Russia's Gazprombank wants Ukrainian oligarch Dmitry Firtash' gas trading firm Ostchem to repay a $842.5mn loan, due to breach of conditions relating to the loan, the bank said in a press release, without specifying what conditions had been breached.
The loan was guaranteed by four fertiliser plants owned by Firtash' holding structure Group DF, and secured by 5.67bn cubic meters of gas held by the plants in Ukraine's underground storage.
The loan was used to purchase the gas from Russia's Gazprom, at a price of $268.5 per 1,000 cubic meters, significantly lower than the price paid by Ukraine's energy company Naftogaz for Russian gas, according to a recent investigation by Reuters.
The loan is to be repaid by December 30, otherwise Gazprombank will demand return of the gas, the bank said in its press release.

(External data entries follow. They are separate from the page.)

-- ==== Sys2Proof/Laws/State.lean ====
section
/-! SUPPORT. What each update of State leaves alone, one lemma per field and update, so that no proof unfolds a record
update. -/

namespace Sys2Proof.Machine

/-! ### State.setPort -/

@[simp] theorem State.setPort_pending (s : State) (p : Port) (b : PortBlock) : (s.setPort p b).pending = s.pending := rfl
@[simp] theorem State.setPort_resetHeld (s : State) (p : Port) (b : PortBlock) : (s.setPort p b).resetHeld = s.resetHeld := rfl
@[simp] theorem State.setPort_line (s : State) (p : Port) (b : PortBlock) : (s.setPort p b).line = s.line := rfl
@[simp] theorem State.setPort_rows (s : State) (p : Port) (b : PortBlock) : (s.setPort p b).rows = s.rows := rfl
@[simp] theorem State.setPort_exitOffset (s : State) (p : Port) (b : PortBlock) : (s.setPort p b).exitOffset = s.exitOffset := rfl
@[simp] theorem State.setPort_sealOffset (s : State) (p : Port) (b : PortBlock) : (s.setPort p b).sealOffset = s.sealOffset := rfl
@[simp] theorem State.setPort_indexCount (s : State) (p : Port) (b : PortBlock) : (s.setPort p b).indexCount = s.indexCount := rfl
@[simp] theorem State.setPort_lastIndex (s : State) (p : Port) (b : PortBlock) : (s.setPort p b).lastIndex = s.lastIndex := rfl
@[simp] theorem State.setPort_advancesDue (s : State) (p : Port) (b : PortBlock) : (s.setPort p b).advancesDue = s.advancesDue := rfl
@[simp] theorem State.setPort_timeTag (s : State) (p : Port) (b : PortBlock) : (s.setPort p b).timeTag = s.timeTag := rfl
@[simp] theorem State.setPort_interval (s : State) (p : Port) (b : PortBlock) : (s.setPort p b).interval = s.interval := rfl
@[simp] theorem State.setPort_sinceLast (s : State) (p : Port) (b : PortBlock) : (s.setPort p b).sinceLast = s.sinceLast := rfl
@[simp] theorem State.setPort_cardsFormed (s : State) (p : Port) (b : PortBlock) : (s.setPort p b).cardsFormed = s.cardsFormed := rfl
@[simp] theorem State.setPort_cardsPurged (s : State) (p : Port) (b : PortBlock) : (s.setPort p b).cardsPurged = s.cardsPurged := rfl
@[simp] theorem State.setPort_indexGlitches (s : State) (p : Port) (b : PortBlock) : (s.setPort p b).indexGlitches = s.indexGlitches := rfl
@[simp] theorem State.setPort_stations (s : State) (p : Port) (b : PortBlock) : (s.setPort p b).stations = s.stations := rfl
@[simp] theorem State.setPort_recipes (s : State) (p : Port) (b : PortBlock) : (s.setPort p b).recipes = s.recipes := rfl
@[simp] theorem State.setPort_useCounts (s : State) (p : Port) (b : PortBlock) : (s.setPort p b).useCounts = s.useCounts := rfl
@[simp] theorem State.setPort_selected (s : State) (p : Port) (b : PortBlock) : (s.setPort p b).selected = s.selected := rfl
@[simp] theorem State.setPort_trace (s : State) (p : Port) (b : PortBlock) : (s.setPort p b).trace = s.trace := rfl
@[simp] theorem State.setPort_notify (s : State) (p : Port) (b : PortBlock) : (s.setPort p b).notify = s.notify := rfl
@[simp] theorem State.setPort_holdLevel (s : State) (p : Port) (b : PortBlock) : (s.setPort p b).holdLevel = s.holdLevel := rfl
@[simp] theorem State.setPort_cardsDropped (s : State) (p : Port) (b : PortBlock) : (s.setPort p b).cardsDropped = s.cardsDropped := rfl
@[simp] theorem State.setPort_cardsRead (s : State) (p : Port) (b : PortBlock) : (s.setPort p b).cardsRead = s.cardsRead := rfl
@[simp] theorem State.setPort_goodLost (s : State) (p : Port) (b : PortBlock) : (s.setPort p b).goodLost = s.goodLost := rfl
@[simp] theorem State.setPort_goodUnconfirmed (s : State) (p : Port) (b : PortBlock) : (s.setPort p b).goodUnconfirmed = s.goodUnconfirmed := rfl
@[simp] theorem State.setPort_fault (s : State) (p : Port) (b : PortBlock) : (s.setPort p b).fault = s.fault := rfl
@[simp] theorem State.setPort_arbiter (s : State) (p : Port) (b : PortBlock) : (s.setPort p b).arbiter = s.arbiter := rfl
@[simp] theorem State.setPort_phase (s : State) (p : Port) (b : PortBlock) : (s.setPort p b).phase = s.phase := rfl
@[simp] theorem State.setPort_engine (s : State) (p : Port) (b : PortBlock) : (s.setPort p b).engine = s.engine := rfl
@[simp] theorem State.setPort_load (s : State) (p : Port) (b : PortBlock) : (s.setPort p b).load = s.load := rfl
@[simp] theorem State.setPort_loadAddr (s : State) (p : Port) (b : PortBlock) : (s.setPort p b).loadAddr = s.loadAddr := rfl
@[simp] theorem State.setPort_loadSelected (s : State) (p : Port) (b : PortBlock) : (s.setPort p b).loadSelected = s.loadSelected := rfl
@[simp] theorem State.setPort_freeCount (s : State) (p : Port) (b : PortBlock) : (s.setPort p b).freeCount = s.freeCount := rfl

/-! ### State.onPort -/

@[simp] theorem State.onPort_pending (s : State) (p : Port) (f : PortBlock → PortBlock) : (s.onPort p f).pending = s.pending := rfl
@[simp] theorem State.onPort_resetHeld (s : State) (p : Port) (f : PortBlock → PortBlock) : (s.onPort p f).resetHeld = s.resetHeld := rfl
@[simp] theorem State.onPort_line (s : State) (p : Port) (f : PortBlock → PortBlock) : (s.onPort p f).line = s.line := rfl
@[simp] theorem State.onPort_rows (s : State) (p : Port) (f : PortBlock → PortBlock) : (s.onPort p f).rows = s.rows := rfl
@[simp] theorem State.onPort_exitOffset (s : State) (p : Port) (f : PortBlock → PortBlock) : (s.onPort p f).exitOffset = s.exitOffset := rfl
@[simp] theorem State.onPort_sealOffset (s : State) (p : Port) (f : PortBlock → PortBlock) : (s.onPort p f).sealOffset = s.sealOffset := rfl
@[simp] theorem State.onPort_indexCount (s : State) (p : Port) (f : PortBlock → PortBlock) : (s.onPort p f).indexCount = s.indexCount := rfl
@[simp] theorem State.onPort_lastIndex (s : State) (p : Port) (f : PortBlock → PortBlock) : (s.onPort p f).lastIndex = s.lastIndex := rfl
@[simp] theorem State.onPort_advancesDue (s : State) (p : Port) (f : PortBlock → PortBlock) : (s.onPort p f).advancesDue = s.advancesDue := rfl
@[simp] theorem State.onPort_timeTag (s : State) (p : Port) (f : PortBlock → PortBlock) : (s.onPort p f).timeTag = s.timeTag := rfl
@[simp] theorem State.onPort_interval (s : State) (p : Port) (f : PortBlock → PortBlock) : (s.onPort p f).interval = s.interval := rfl
@[simp] theorem State.onPort_sinceLast (s : State) (p : Port) (f : PortBlock → PortBlock) : (s.onPort p f).sinceLast = s.sinceLast := rfl
@[simp] theorem State.onPort_cardsFormed (s : State) (p : Port) (f : PortBlock → PortBlock) : (s.onPort p f).cardsFormed = s.cardsFormed := rfl
@[simp] theorem State.onPort_cardsPurged (s : State) (p : Port) (f : PortBlock → PortBlock) : (s.onPort p f).cardsPurged = s.cardsPurged := rfl
@[simp] theorem State.onPort_indexGlitches (s : State) (p : Port) (f : PortBlock → PortBlock) : (s.onPort p f).indexGlitches = s.indexGlitches := rfl
@[simp] theorem State.onPort_stations (s : State) (p : Port) (f : PortBlock → PortBlock) : (s.onPort p f).stations = s.stations := rfl
@[simp] theorem State.onPort_recipes (s : State) (p : Port) (f : PortBlock → PortBlock) : (s.onPort p f).recipes = s.recipes := rfl
@[simp] theorem State.onPort_useCounts (s : State) (p : Port) (f : PortBlock → PortBlock) : (s.onPort p f).useCounts = s.useCounts := rfl
@[simp] theorem State.onPort_selected (s : State) (p : Port) (f : PortBlock → PortBlock) : (s.onPort p f).selected = s.selected := rfl
@[simp] theorem State.onPort_trace (s : State) (p : Port) (f : PortBlock → PortBlock) : (s.onPort p f).trace = s.trace := rfl
@[simp] theorem State.onPort_notify (s : State) (p : Port) (f : PortBlock → PortBlock) : (s.onPort p f).notify = s.notify := rfl
@[simp] theorem State.onPort_holdLevel (s : State) (p : Port) (f : PortBlock → PortBlock) : (s.onPort p f).holdLevel = s.holdLevel := rfl
@[simp] theorem State.onPort_cardsDropped (s : State) (p : Port) (f : PortBlock → PortBlock) : (s.onPort p f).cardsDropped = s.cardsDropped := rfl
@[simp] theorem State.onPort_cardsRead (s : State) (p : Port) (f : PortBlock → PortBlock) : (s.onPort p f).cardsRead = s.cardsRead := rfl
@[simp] theorem State.onPort_goodLost (s : State) (p : Port) (f : PortBlock → PortBlock) : (s.onPort p f).goodLost = s.goodLost := rfl
@[simp] theorem State.onPort_goodUnconfirmed (s : State) (p : Port) (f : PortBlock → PortBlock) : (s.onPort p f).goodUnconfirmed = s.goodUnconfirmed := rfl
@[simp] theorem State.onPort_fault (s : State) (p : Port) (f : PortBlock → PortBlock) : (s.onPort p f).fault = s.fault := rfl
@[simp] theorem State.onPort_arbiter (s : State) (p : Port) (f : PortBlock → PortBlock) : (s.onPort p f).arbiter = s.arbiter := rfl
@[simp] theorem State.onPort_phase (s : State) (p : Port) (f : PortBlock → PortBlock) : (s.onPort p f).phase = s.phase := rfl
@[simp] theorem State.onPort_engine (s : State) (p : Port) (f : PortBlock → PortBlock) : (s.onPort p f).engine = s.engine := rfl
@[simp] theorem State.onPort_load (s : State) (p : Port) (f : PortBlock → PortBlock) : (s.onPort p f).load = s.load := rfl
@[simp] theorem State.onPort_loadAddr (s : State) (p : Port) (f : PortBlock → PortBlock) : (s.onPort p f).loadAddr = s.loadAddr := rfl
@[simp] theorem State.onPort_loadSelected (s : State) (p : Port) (f : PortBlock → PortBlock) : (s.onPort p f).loadSelected = s.loadSelected := rfl
@[simp] theorem State.onPort_freeCount (s : State) (p : Port) (f : PortBlock → PortBlock) : (s.onPort p f).freeCount = s.freeCount := rfl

A number of Firtash's chemicals plants are currently idling, and the group may be unable to raise the funds to pay down the loan. This raises the prospect of a conflict between Russia and Ukraine over control of the gas.
Ukraine's government has prohibited chemical plants from drawing on gas used in underground storage, as the country faces both energy and hard currency shortages, thus effectively declaring all gas held in the underground storage to be an emergency reserve. Group DF lost a court case disputing the government decision. The government has also ordered the country's largest gas consumers to buy gas exclusively from state company Naftogaz.
Russian President Vladimir Putin earlier stated that Ostchem had $1.4bn in debts to Gazprombank. Ukraine's state company Naftogaz owes Gazprombank another $1.8bn. Gazprombank for its part has been placed under sanctions by the US and EU, blocking access to international capital markets.
Ukraine in the first week of December paid around $370mn to Russia's Gazprom to import 1,000 cubic meters of gas. But Ukraine's Naftogaz must still pay $1.6bn to Gazprom by the end of the year as the second tranche of arrears payments stipulated by a trilateral agreement signed on October 30 between Russia, Ukraine and the EU. Ukraine's national hard currency reserves fell to only $9bn at the end of November, and without external support are expected to fall to around $7bn by the end of 2015, providing only four weeks import cover.